Exploring Gradient-Guided Masked Language Model to Detect Textual Adversarial Attacks
Xiaomei Zhang, Zhaoxi Zhang, Yanjun Zhang, Xufei Zheng, Leo Yu Zhang, Shengshan Hu, Shirui Pan
TL;DR
This paper tackles the vulnerability of NLP systems to textual adversarial attacks by using masked language models to detect off-manifold inputs. It first introduces MLMD, which uses mask/unmask operations to induce manifold changes and distinguishes adversarial from normal texts, and then improves practicality with GradMLMD, which uses gradient signals to skip non-keywords and focus on crucial words. Through extensive experiments on AG-NEWS, IMDB, and SST-2 with PWWS, TextFooler, TextBugger, and DeepWordBug across CNN, LSTM, BERT, and ALBERT, MLMD and GradMLMD achieve superior or on-par detection relative to state-of-the-art detectors while reducing computational overhead, especially in GradMLMD (~30% of words processed). The results show that unmask operations are essential, gradient-guided keyword selection yields high overlap with oracle non-keyword sets, and fine-tuning masked language models on target domains offers additional performance gains. Overall, the work demonstrates a practical path to deploying MLM-based adversarial detectors that preserve normal-task performance while substantially increasing the cost for attackers to circumvent detection.
Abstract
Textual adversarial examples pose serious threats to the reliability of natural language processing systems. Recent studies suggest that adversarial examples tend to deviate from the underlying manifold of normal texts, whereas pre-trained masked language models can approximate the manifold of normal data.

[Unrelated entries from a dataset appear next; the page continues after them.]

theorem execSyncSend_ev {σ₀ s : State} (hev : Evolves σ₀ s) :
    OutEv σ₀ (execSyncSend s) := by
  unfold execSyncSend
  repeat' (first | with_reducible assumption | with_reducible apply State.syncSend_ev | with_reducible refine ev_next ?_)

theorem execSyncCell_ev {σ₀ s : State} (hev : Evolves σ₀ s) (src : Arrival) (epoch : Nat) (time : Nat) (path : Nat) (join : List Nat) :
    OutEv σ₀ (execSyncCell src epoch time path join s) := by
  unfold execSyncCell
  repeat' (first | with_reducible assumption | with_reducible apply State.syncCell_ev | with_reducible refine ev_next ?_ | dsimp -iota only | with_reducible trivial)

theorem execLinkDelayMeasure_ev {σ₀ s : State} (hev : Evolves σ₀ s) (port : Nat) (ns : Nat) :
    OutEv σ₀ (execLinkDelayMeasure port ns s) := by
  unfold execLinkDelayMeasure
  repeat' (first | with_reducible assumption | with_reducible apply State.linkDelay_ev | with_reducible refine ev_next ?_)

theorem execSyncLoss_ev {σ₀ s : State} (hev : Evolves σ₀ s) :
    OutEv σ₀ (execSyncLoss s) := by
  unfold execSyncLoss
  repeat' (first | with_reducible assumption | with_reducible apply State.syncLoss_ev | with_reducible refine ev_next ?_)

theorem execJoinComplete_ev {σ₀ s : State} (hev : Evolves σ₀ s) :
    OutEv σ₀ (execJoinComplete s) := by
  unfold execJoinComplete
  repeat' (first | with_reducible assumption | with_reducible apply State.joinComplete_ev | with_reducible refine ev_next ?_)

theorem execCascJoinWrite_ev {σ₀ s : State} (hev : Evolves σ₀ s) (who : Initiator) (v : BitVec 64) :
    OutEv σ₀ (execCascJoinWrite who v s) := by
  unfold execCascJoinWrite
  repeat' (first | with_reducible assumption | with_reducible apply State.write64_ev | with_reducible refine ev_next ?_)

theorem execAxisSampleCell_ev {σ₀ s : State} (hev : Evolves σ₀ s) (port : Nat) (n : Nat) (src : Nat) (a : Nat) (pos : BitVec 64) (vel : BitVec 64) (acc : BitVec 64) (time : BitVec 64) (flags : SampleFlags) :
    OutEv σ₀ (execAxisSampleCell port n src a pos vel acc time flags s) := by
  unfold execAxisSampleCell
  repeat' (first | with_reducible assumption | with_reducible apply State.axisSample_ev | with_reducible refine ev_next ?_ | dsimp -iota only | with_reducible trivial)

theorem execRemoteAxisStale_ev {σ₀ s : State} (hev : Evolves σ₀ s) (x : Nat) :
    OutEv σ₀ (execRemoteAxisStale x s) := by
  unfold execRemoteAxisStale
  repeat' (first | with_reducible assumption | with_reducible apply State.axisStale_ev | with_reducible refine ev_next ?_)

theorem execCascAxmapWrite_ev {σ₀ s : State} (hev : Evolves σ₀ s) (who : Initiator) (x : Nat) (v : BitVec 64) :
    OutEv σ₀ (execCascAxmapWrite who x v s) := by
  unfold execCascAxmapWrite
  repeat' (first | with_reducible assumption | with_reducible apply State.write64_ev | with_reducible refine ev_next ?_)

theorem execHandoffSend_ev {σ₀ s : State} (hev : Evolves σ₀ s) (who : Initiator) (tail : Nat) :
    OutEv σ₀ (execHandoffSend who tail s) := by
  unfold execHandoffSend
  repeat' (first | with_reducible assumption | with_reducible apply State.write64_ev | with_reducible refine ev_next ?_)

theorem execHandoffReceive_ev {σ₀ s : State} (hev : Evolves σ₀ s) (port : Nat) (n : Nat) (cell : List Word) :
    OutEv σ₀ (execHandoffReceive port n cell s) := by
  unfold execHandoffReceive
  repeat' (first | with_reducible assumption | with_reducible apply State.handoffReceive_ev | with_reducible apply State.cell_ev | with_reducible refine ev_next ?_)

theorem execHandoffStatus_ev {σ₀ s : State} (hev : Evolves σ₀ s) (i : Nat) (answer : Option HandAnswer) :
    OutEv σ₀ (execHandoffStatus i answer s) := by
  unfold execHandoffStatus
  repeat' (first | with_reducible assumption | with_reducible apply State.handoffStatus_ev | with_reducible refine ev_next ?_ | dsimp -iota only | with_reducible trivial)

theorem execPromote_ev {σ₀ s : State} (hev : Evolves σ₀ s) (who : Initiator) :
    OutEv σ₀ (execPromote who s) := by
  unfold execPromote
  repeat' (first | with_reducible assumption | with_reducible apply State.write64_ev | with_reducible refine ev_next ?_)

theorem execRetime_ev {σ₀ s : State} (hev : Evolves σ₀ s) (who : Initiator) :
    OutEv σ₀ (execRetime who s) := by
  unfold execRetime
  repeat' (first | with_reducible assumption | with_reducible apply State.write64_ev | with_reducible refine ev_next ?_)

theorem execRejoin_ev {σ₀ s : State} (hev : Evolves σ₀ s) (who : Initiator) :
    OutEv σ₀ (execRejoin who s) := by
  unfold execRejoin
  repeat' (first | with_reducible assumption | with_reducible apply State.write64_ev | with_reducible refine ev_next ?_)

theorem execRingBreak_ev {σ₀ s : State} (hev : Evolves σ₀ s) (port : Nat) :
    OutEv σ₀ (execRingBreak port s) := by
  unfold execRingBreak
  repeat' (first | with_reducible assumption | with_reducible apply State.cascBreak_ev | with_reducible refine ev_next ?_)

theorem execJoinAnnouncement_ev {σ₀ s : State} (hev : Evolves σ₀ s) (src : Arrival) (join : List Nat) :
    OutEv σ₀ (execJoinAnnouncement src join s) := by
  unfold execJoinAnnouncement
  repeat' (first | with_reducible assumption | with_reducible apply State.joinAnnouncement_ev | with_reducible refine ev_next ?_ | dsimp -iota only | with_reducible trivial)

/-! CmdControl. -/

theorem execFill_ev {σ₀ s : State} (hev : Evolves σ₀ s) (who : Initiator) (scn : Nat) (arg : Nat) :
    OutEv σ₀ (execFill who scn arg s) := by
  unfold execFill
  repeat' (first | with_reducible assumption | with_reducible apply State.write64_ev | with_reducible refine ev_next ?_)

theorem execSpill_ev {σ₀ s : State} (hev : Evolves σ₀ s) (who : Initiator) (scn : Nat) :
    OutEv σ₀ (execSpill who scn s) := by
  unfold execSpill
  repeat' (first | with_reducible assumption | with_reducible apply State.write64_ev | with_reducible refine ev_next ?_)

theorem execPark_ev {σ₀ s : State} (hev : Evolves σ₀ s) (who : Initiator) (scn : Nat) :
    OutEv σ₀ (execPark who scn s) := by
  unfold execPark
  repeat' (first | with_reducible assumption | with_reducible apply State.write64_ev | with_reducible refine ev_next ?_)

theorem execResume_ev {σ₀ s : State} (hev : Evolves σ₀ s) (who : Initiator) (scn : Nat) :
    OutEv σ₀ (execResume who scn s) := by
  unfold execResume
  repeat' (first | with_reducible assumption | with_reducible apply State.write64_ev | with_reducible refine ev_next ?_)

theorem execSetprio_ev {σ₀ s : State} (hev : Evolves σ₀ s) (who : Initiator) (scn : Nat) (prio : Nat) :
    OutEv σ₀ (execSetprio who scn prio s) := by
  unfold execSetprio
  repeat' (first | with_reducible assumption | with_reducible apply State.write64_ev | with_reducible refine ev_next ?_)

theorem execPost_ev {σ₀ s : State} (hev : Evolves σ₀ s) (who : Initiator) (scn : Nat) (bits : Nat) :
    OutEv σ₀ (execPost who scn bits s) := by
  unfold execPost
  repeat' (first | with_reducible assumption | with_reducible apply State.write64_ev | with_reducible refine ev_next ?_)

theorem execCancel_ev {σ₀ s : State} (hev : Evolves σ₀ s) (who : Initiator) (scn : Nat) :
    OutEv σ₀ (execCancel who scn s) := by
  unfold execCancel
  repeat' (first | with_reducible assumption | with_reducible apply State.write64_ev | with_reducible refine ev_next ?_)

theorem execCreate_ev {σ₀ s : State} (hev : Evolves σ₀ s) (who : Initiator) (scn : Nat) :
    OutEv σ₀ (execCreate who scn s) := by
  unfold execCreate
  repeat' (first | with_reducible assumption | with_reducible apply State.write64_ev | with_reducible refine ev_next ?_)

theorem execRetire_ev {σ₀ s : State} (hev : Evolves σ₀ s) (who : Initiator) (scn : Nat) :
    OutEv σ₀ (execRetire who scn s) := by
  unfold execRetire
  repeat' (first | with_reducible assumption | with_reducible apply State.write64_ev | with_reducible refine ev_next ?_)

theorem execAlertRouteWrite_ev {σ₀ s : State} (hev : Evolves σ₀ s) (who : Initiator) (h : Nat) (v : BitVec 64) :
    OutEv σ₀ (execAlertRouteWrite who h v s) := by
  unfold execAlertRouteWrite
  repeat' (first | with_reducible assumption | with_reducible apply State.write64_ev | with_reducible refine ev_next ?_)

theorem execWatchdogKick_ev {σ₀ s : State} (hev : Evolves σ₀ s) (who : Initiator) (h : Nat) :
    OutEv σ₀ (execWatchdogKick who h s) := by
  unfold execWatchdogKick
  repeat' (first | with_reducible assumption | with_reducible apply State.write64_ev | with_reducible refine ev_next ?_)

theorem execAccessTimeout_ev {σ₀ s : State} (hev : Evolves σ₀ s) (who : Initiator) (off : Nat) (write : Bool) (va : BitVec 64) :
    OutEv σ₀ (execAccessTimeout who off write va s) := by
  unfold execAccessTimeout
  repeat' (first | with_reducible assumption | with_reducible apply State.accessTimeout_ev | with_reducible refine ev_next ?_)

theorem execRegisterWrite_ev {σ₀ s : State} (hev : Evolves σ₀ s) (who : Initiator) (off : Nat) (mask : BitVec 64) (v : BitVec 64) :
    OutEv σ₀ (execRegisterWrite who off mask v s) := by
  unfold execRegisterWrite
  repeat' (first | with_reducible assumption | with_reducible apply State.writeReg_ev | with_reducible refine ev_next ?_)

theorem execPatchBegin_ev {σ₀ s : State} (hev : Evolves σ₀ s) (who : Initiator) :
    OutEv σ₀ (execPatchBegin who s) := by
  unfold execPatchBegin
  repeat' (first | with_reducible assumption | with_reducible apply State.write64_ev | with_reducible refine ev_next ?_)

theorem execPatchData_ev {σ₀ s : State} (hev : Evolves σ₀ s) (who : Initiator) (v : BitVec 64) :
    OutEv σ₀ (execPatchData who v s) := by
  unfold execPatchData
  repeat' (first | with_reducible assumption | with_reducible apply State.write64_ev | with_reducible refine ev_next ?_)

These findings inspire the exploration of masked language models for detecting textual adversarial attacks. We first introduce Masked Language Model-based Detection (MLMD), leveraging the mask and unmask operations of the masked language modeling (MLM) objective to induce the difference in manifold changes between normal and adversarial texts. Although MLMD achieves competitive detection performance, its exhaustive one-by-one masking strategy introduces significant computational overhead. Our posterior analysis reveals that a significant number of non-keywords in the input are not important for detection but consume resources. Building on this, we introduce Gradient-guided MLMD (GradMLMD), which leverages gradient information to identify and skip non-keywords during detection, significantly reducing resource consumption without compromising detection performance.